Conclusions and Implications

This pilot study provides the first evidence, to our knowledge, that the beneficial effect of focused EMT for patients with MCI results from the increased use of distributed neural networks mediating explicit memory functions (as hypothesized). Mere repetition of stimuli during training is unlikely to be solely responsible for the behavioral improvement since 1) we previously reported an inverse correlation between the number of training trials and subsequent memory test improvement[22] and 2) we primarily found increased activation following training as opposed to the well-established repetition suppression effect of the BOLD signal[23, 25, 59, 60] that persists in AD[24].

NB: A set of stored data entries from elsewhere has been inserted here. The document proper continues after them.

-- ==== Sys2Proof/Machine/Scalar.lean ====
section
/-! DEFINITION. The scalar cores (R146 to R150): RV64GC in machine mode only, as the RISC-V unprivileged specification
defines it (PRESUMED, log entry 21), over the address map of R147 and the CSRs of R148. -/

namespace Sys2Proof.Machine

/-- What one instruction comes to. -/
inductive Rv where
  | done (s : State) (c : CoreSt)
  | wait
  | trap (code : Nat)
  | unitFault

/-! ### Integer registers and immediates -/

def rvX (c : CoreSt) (r : Nat) : Nat := if r = 0 then 0 else (Sparse.get 0 c.x r).toNat

/-- Write an integer register; x0 discards. -/
def CoreSt.setX (c : CoreSt) (r v : Nat) : CoreSt :=
  if r = 0 then c else { c with x := Sparse.set 0 c.x r (BitVec.ofNat 64 v) }

/-- Sign-extend the low `w` bits to 64 bits. -/
def sx (w x : Nat) : Nat := unsigned 64 (signed w x)

def immI (w : Nat) : Nat := sx 12 (bits w 31 20)
def immS (w : Nat) : Nat := sx 12 (bits w 31 25 * 32 + bits w 11 7)
def immB (w : Nat) : Nat := sx 13 (bits w 31 31 * 4096 + bits w 7 7 * 2048 + bits w 30 25 * 32 + bits w 11 8 * 2)
def immU (w : Nat) : Nat := sx 32 (bits w 31 12 * 4096)
def immJ (w : Nat) : Nat :=
  sx 21 (bits w 31 31 * 1048576 + bits w 19 12 * 4096 + bits w 20 20 * 2048 + bits w 30 21 * 2)

/-- 64-bit addition. -/
def add64 (a b : Nat) : Nat := (a + b) % 2 ^ 64

/-! ### Memory (R147) -/

inductive Ld where
  | ok (x : Nat)
  | wait
  | trap (code : Nat)

def memBytes (m : Sparse Byte) (a n : Nat) : Nat := leNat (Sparse.getMany 0 m a n)

/-- A load of `n` bytes. The lock window reads chambers marked full; an EMPTY or faulted one holds the core (R161,
R182). -/
def rvLoad (u : UnitSt) (c : CoreSt) (a n : Nat) : Ld :=
  if a + n ≤ 0x8000 then (if a % n = 0 then .ok (memBytes c.imem a n) else .trap 4)
  else if 0x10000000 ≤ a ∧ a + n ≤ 0x10010000 then .ok (memBytes c.dmem (a - 0x10000000) n)
  else if 0x20000000 ≤ a ∧ a + n ≤ 0x20040000 then
    if a % n ≠ 0 then .trap 4
    else
      let off := a - 0x20000000
      match chamberAt u off with
      | none => .trap 5
      | some k =>
        if (chDef u k).kind ≠ 1 then .trap 5
        else if !(getCh u k).full || (getCh u k).fault then .wait
        else .ok (leNat (Sparse.getMany 0 u.cur.lock off n))
  else .trap 5

/-- A store of `n` bytes: data memory, or a chamber held for writing by this core (R160, R161). -/
def rvStore (p k : Nat) (s : State) (c : CoreSt) (a n v : Nat) : Rv :=
  if 0x10000000 ≤ a ∧ a + n ≤ 0x10010000 then
    .done s { c with dmem := Sparse.setMany 0 c.dmem (a - 0x10000000) (leBytes n v) }
  else if 0x20000000 ≤ a ∧ a + n ≤ 0x20040000 then
    if a % n ≠ 0 then .trap 6
    else
      let off := a - 0x20000000
      let u := getUnit s p
      match chamberAt u off with
      | none => .trap 7
      | some h =>
        let d := chDef u h
        if d.kind ≠ 1 ∨ d.writer ≠ 4 ∨ d.core ≠ k ∨ (getCh u h).full then .trap 7
        else
          let put (e : Eng) : Eng := { e with lock := Sparse.setMany 0 e.lock off (leBytes n v) }
          let u := { u with cur := put u.cur, old := put u.old }
          .done (setUnit p (setCh u h { getCh u h with filled := max (getCh u h).filled (d.byteOf off + n) }) s) c
  else .trap 7

/-! ### Mailboxes and chamber marks (R148, R150) -/

/-- A write of mbxout: none while the mailbox is full. -/
def postOut (p k : Nat) (v : W64) (s : State) (c : CoreSt) : Option (State × CoreSt) :=
  if mbxDepth ≤ c.outbox.length then none
  else
    let s := drainOut p k mbxDepth (setCore p k { c with posted := c.posted + 1, outbox := c.outbox ++ [v] } s)
    some (s, getCore (getUnit s p) k)

/-- A read of mbxin: none while it is empty. -/
def takeIn (c : CoreSt) : Option (W64 × CoreSt) :=
  match c.inbox with
  | [] => none
  | v :: vs => some (v, { c with inbox := vs })

/-- A write of chmark: none where the mark or release is a unit fault. -/
def chmark (p : Nat) (v : W64) (s : State) : Option State :=
  let u := getUnit s p
  let h := v.toNat % 64
  if (chDef u h).kind ≠ 1 then none
  else (if v.toNat.testBit 8 then markFull u h false false else releaseCh u h).map fun u => setUnit p u s

/-! ### CSRs -/

/-- The machine-mode CSRs that hold what is written (PRESUMED, log entry 21). -/
def plainCsr (n : Nat) : Bool := [0x304, 0x305, 0x306, 0x320, 0x340, 0x341, 0x342, 0x343, 0x344].contains n

/-- The event counters and selectors of machine mode, which read 0 and ignore writes (PRESUMED, log entry 21). -/
def hpmCsr (n : Nat) : Bool := (decide (0xB03 ≤ n) && decide (n ≤ 0xB1F)) || (decide (0x323 ≤ n) && decide (n ≤ 0x33F))

inductive CsrRead where
  | ok (v : Nat) (c : CoreSt)
  | wait
  | illegal

def csrRead (p k : Nat) (s : State) (c : CoreSt) (n : Nat) : CsrRead :=
  match n with
  | 0x001 => .ok (c.fcsr.toNat % 32) c
  | 0x002 => .ok (bits c.fcsr.toNat 7 5) c
  | 0x003 => .ok c.fcsr.toNat c
  | 0xC00 => .ok c.retired c
  | 0xC02 => .ok c.retired c
  | 0xB00 => .ok c.retired c
  | 0xB02 => .ok c.retired c
  | 0xC01 => .ok s.led.running c
  | 0x800 => .ok c.posted c
  | 0x801 => match takeIn c with
    | some (v, c) => .ok v.toNat c
    | none => .wait
  | 0x803 => .ok k c
  | 0x300 => .ok ((Sparse.get 0 c.csrs 0x300).toNat ||| 0x8000000000007800) c
  | 0x301 => .ok 0x800000000000112D c
  | 0xF11 => .ok 0 c
  | 0xF12 => .ok 0 c
  | 0xF13 => .ok 0 c
  | 0xF14 => .ok (Config.hartId (4 * logicalUnit s p + k)).toNat c
  | 0xF15 => .ok 0 c
  | n =>
    if hpmCsr n || (decide (0xC03 ≤ n) && decide (n ≤ 0xC1F)) then .ok 0 c
    else if plainCsr n then .ok (Sparse.get 0 c.csrs n).toNat c else .illegal

def csrWrite (p k : Nat) (s : State) (c : CoreSt) (n v : Nat) : Rv :=
  match n with
  | 0x001 => .done s { c with fcsr := BitVec.ofNat 8 (bits c.fcsr.toNat 7 5 * 32 + v % 32) }
  | 0x002 => .done s { c with fcsr := BitVec.ofNat 8 (v % 8 * 32 + c.fcsr.toNat % 32) }
  | 0x003 => .done s { c with fcsr := BitVec.ofNat 8 v }
  | 0xB00 => .done s c
  | 0xB02 => .done s c
  | 0x800 => match postOut p k (BitVec.ofNat 64 v) s c with
    | some (s, c) => .done s c
    | none => .wait
  | 0x802 => match chmark p (BitVec.ofNat 64 v) s with
    | some s => .done s c
    | none => .unitFault
  | 0x300 => .done s { c with csrs := Sparse.set 0 c.csrs 0x300 (BitVec.ofNat 64 v &&& 0x88) }
  | 0x301 => .done s c
  | n =>
    if hpmCsr n then .done s c
    else if plainCsr n then .done s { c with csrs := Sparse.set 0 c.csrs n (BitVec.ofNat 64 v) } else .trap 2

/-- Zicsr: `f3` 1 to 3 with a register, 5 to 7 with an immediate. -/
def rvCsr (p k : Nat) (s : State) (c : CoreSt) (w pc' : Nat) : Rv :=
  let f3 := bits w 14 12
  let rd := bits w 11 7
  let r1 := bits w 19 15
  let n := bits w 31 20
  let src := if 4 ≤ f3 then r1 else rvX c r1
  let writes := decide (f3 % 4 = 1) || decide (r1 ≠ 0)
  let fin (old : Nat) (s : State) (c : CoreSt) : Rv := .done s { c.setX rd old with pc := BitVec.ofNat 64 pc' }
  if f3 % 4 = 1 ∧ rd = 0 then
    match csrWrite p k s c n src with
    | .done s c => fin 0 s c
    | r => r
  else match csrRead p k s c n with
    | .illegal => .trap 2
    | .wait => .wait
    | .ok old c =>
      if !writes then fin old s c
      else
        let v := if f3 % 4 = 1 then src else if f3 % 4 = 2 then old ||| src else old &&& (2 ^ 64 - 1 - src)
        match csrWrite p k s c n v with
        | .done s c => fin old s c
        | r => r

/-! ### Integer arithmetic -/

/-- OP and OP-IMM at 64 bits. -/
def rvAlu (f3 : Nat) (alt : Bool) (a b : Nat) : Nat :=
  match f3 with
  | 0 => if alt then (a + 2 ^ 64 - b) % 2 ^ 64 else add64 a b
  | 1 => a * 2 ^ (b % 64) % 2 ^ 64
  | 2 => if signed 64 a < signed 64 b then 1 else 0
  | 3 => if a < b then 1 else 0
  | 4 => a ^^^ b
  | 5 => if alt then unsigned 64 (signed 64 a / 2 ^ (b % 64)) else a / 2 ^ (b % 64)
  | 6 => a ||| b
  | _ => a &&& b

/-- OP-32 and OP-IMM-32. -/
def rvAluW (f3 : Nat) (alt : Bool) (a b : Nat) : Option Nat :=
  let x := a % 2 ^ 32
  match f3 with
  | 0 => some (sx 32 (if alt then x + 2 ^ 32 - b % 2 ^ 32 else x + b))
  | 1 => some (sx 32 (x * 2 ^ (b % 32)))
  | 5 => some (if alt then unsigned 64 (signed 32 x / 2 ^ (b % 32)) else sx 32 (x / 2 ^ (b % 32)))
  | _ => none

/-- Signed division of RISC-V: by zero −1, rounded toward zero. -/
def rvSDiv (w : Nat) (a b : Nat) : Nat :=
  if b % 2 ^ w = 0 then 2 ^ 64 - 1 else unsigned 64 (signed w (unsigned w (Int.tdiv (signed w a) (signed w b))))

def rvSRem (w : Nat) (a b : Nat) : Nat :=
  if b % 2 ^ w = 0 then sx w a else unsigned 64 (Int.tmod (signed w a) (signed w b))

def rvUDiv (w : Nat) (a b : Nat) : Nat := if b % 2 ^ w = 0 then 2 ^ 64 - 1 else sx w (a % 2 ^ w / (b % 2 ^ w))

def rvURem (w : Nat) (a b : Nat) : Nat := if b % 2 ^ w = 0 then sx w a else sx w (a % 2 ^ w % (b % 2 ^ w))

/-- The M extension at 64 bits. -/
def rvMulDiv (f3 a b : Nat) : Nat :=
  match f3 with
  | 0 => a * b % 2 ^ 64
  | 1 => unsigned 64 (signed 64 a * signed 64 b / 2 ^ 64)
  | 2 => unsigned 64 (signed 64 a * (b : Int) / 2 ^ 64)
  | 3 => a * b / 2 ^ 64
  | 4 => rvSDiv 64 a b
  | 5 => rvUDiv 64 a b
  | 6 => rvSRem 64 a b
  | _ => rvURem 64 a b

/-- The M extension at 32 bits. -/
def rvMulDivW (f3 a b : Nat) : Option Nat :=
  match f3 with
  | 0 => some (sx 32 (a * b))
  | 4 => some (rvSDiv 32 a b)
  | 5 => some (rvUDiv 32 a b)
  | 6 => some (rvSRem 32 a b)
  | 7 => some (rvURem 32 a b)
  | _ => none

/-- Branch conditions. -/
def rvBranch (f3 a b : Nat) : Option Bool :=
  match f3 with
  | 0 => some (decide (a = b))
  | 1 => some (decide (a ≠ b))
  | 4 => some (decide (signed 64 a < signed 64 b))
  | 5 => some (decide (signed 64 b ≤ signed 64 a))
  | 6 => some (decide (a < b))
  | 7 => some (decide (b ≤ a))
  | _ => none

The level of effort required by a task could affect activation patterns. Although using EMT strategies is effortful, we do not think this can account for our findings since patients demonstrated significant improvements in both accuracy and RT, which suggests the memory test was easier post-training. EMT is, however, likely to be more difficult for MCI than healthy elderly. Ongoing studies by our group suggest that MCI patients demonstrate greater post-EMT increases in activation than healthy elderly individuals. However, it is currently unclear whether these changes represent compensatory activation or a relative restoration of normal activation that is associated with task performance.52

Despite our small sample size, the robust behavioral and neural changes are quite encouraging and should serve as the basis for future studies. We anticipate the importance of EMT for patients with MCI and AD will escalate once pharmacological agents that modify or arrest disease progression are developed, and that synergistic use of such agents and rehabilitative interventions[62] will become more prevalent.

Acknowledgements

This material is based upon work supported by the Department of Veterans Affairs, Veterans Health Administration, Office of Research and Development, and Rehabilitation Research and Development Service through grants B4602H & B6366W to B.H., B3323K and B4954N to A.M. This work was also funded by the Atlanta VAMC RR&D Center of Excellence. Support to KS from the Atlanta VAMC and from National Institutes of Health (NIH) grant K24 EY017332 and to XH from Georgia Research Alliance and NIH grant R01EB002009 is also gratefully acknowledged. The contents of this manuscript do not represent the views of the Department of Veterans Affairs or the United States Government. Portions of this work were presented at the 2008 annual meetings of the International Neuropsychological Society, the American Academy of Clinical Neuropsychology, and the Society for Neuroscience. We wish to thank Dr. Felicia Goldstein for her assistance with patient recruitment.

Footnotes

Conflicts of Interest

Dr. Anthony Y. Stringer is author of the Ecologically Oriented Neurorehabilitation of Memory (EON-Mem) program and receives royalties from sales. No other author has any conflict of interest.

Author Contributions

Each author provided significant intellectual contribution to warrant authorship and declares that he/she has seen and approved the final version of this manuscript. Dr. Benjamin M. Hampstead had full access to all the data in the study; Dr. K. Sathian had final responsibility for the decision to submit for publication.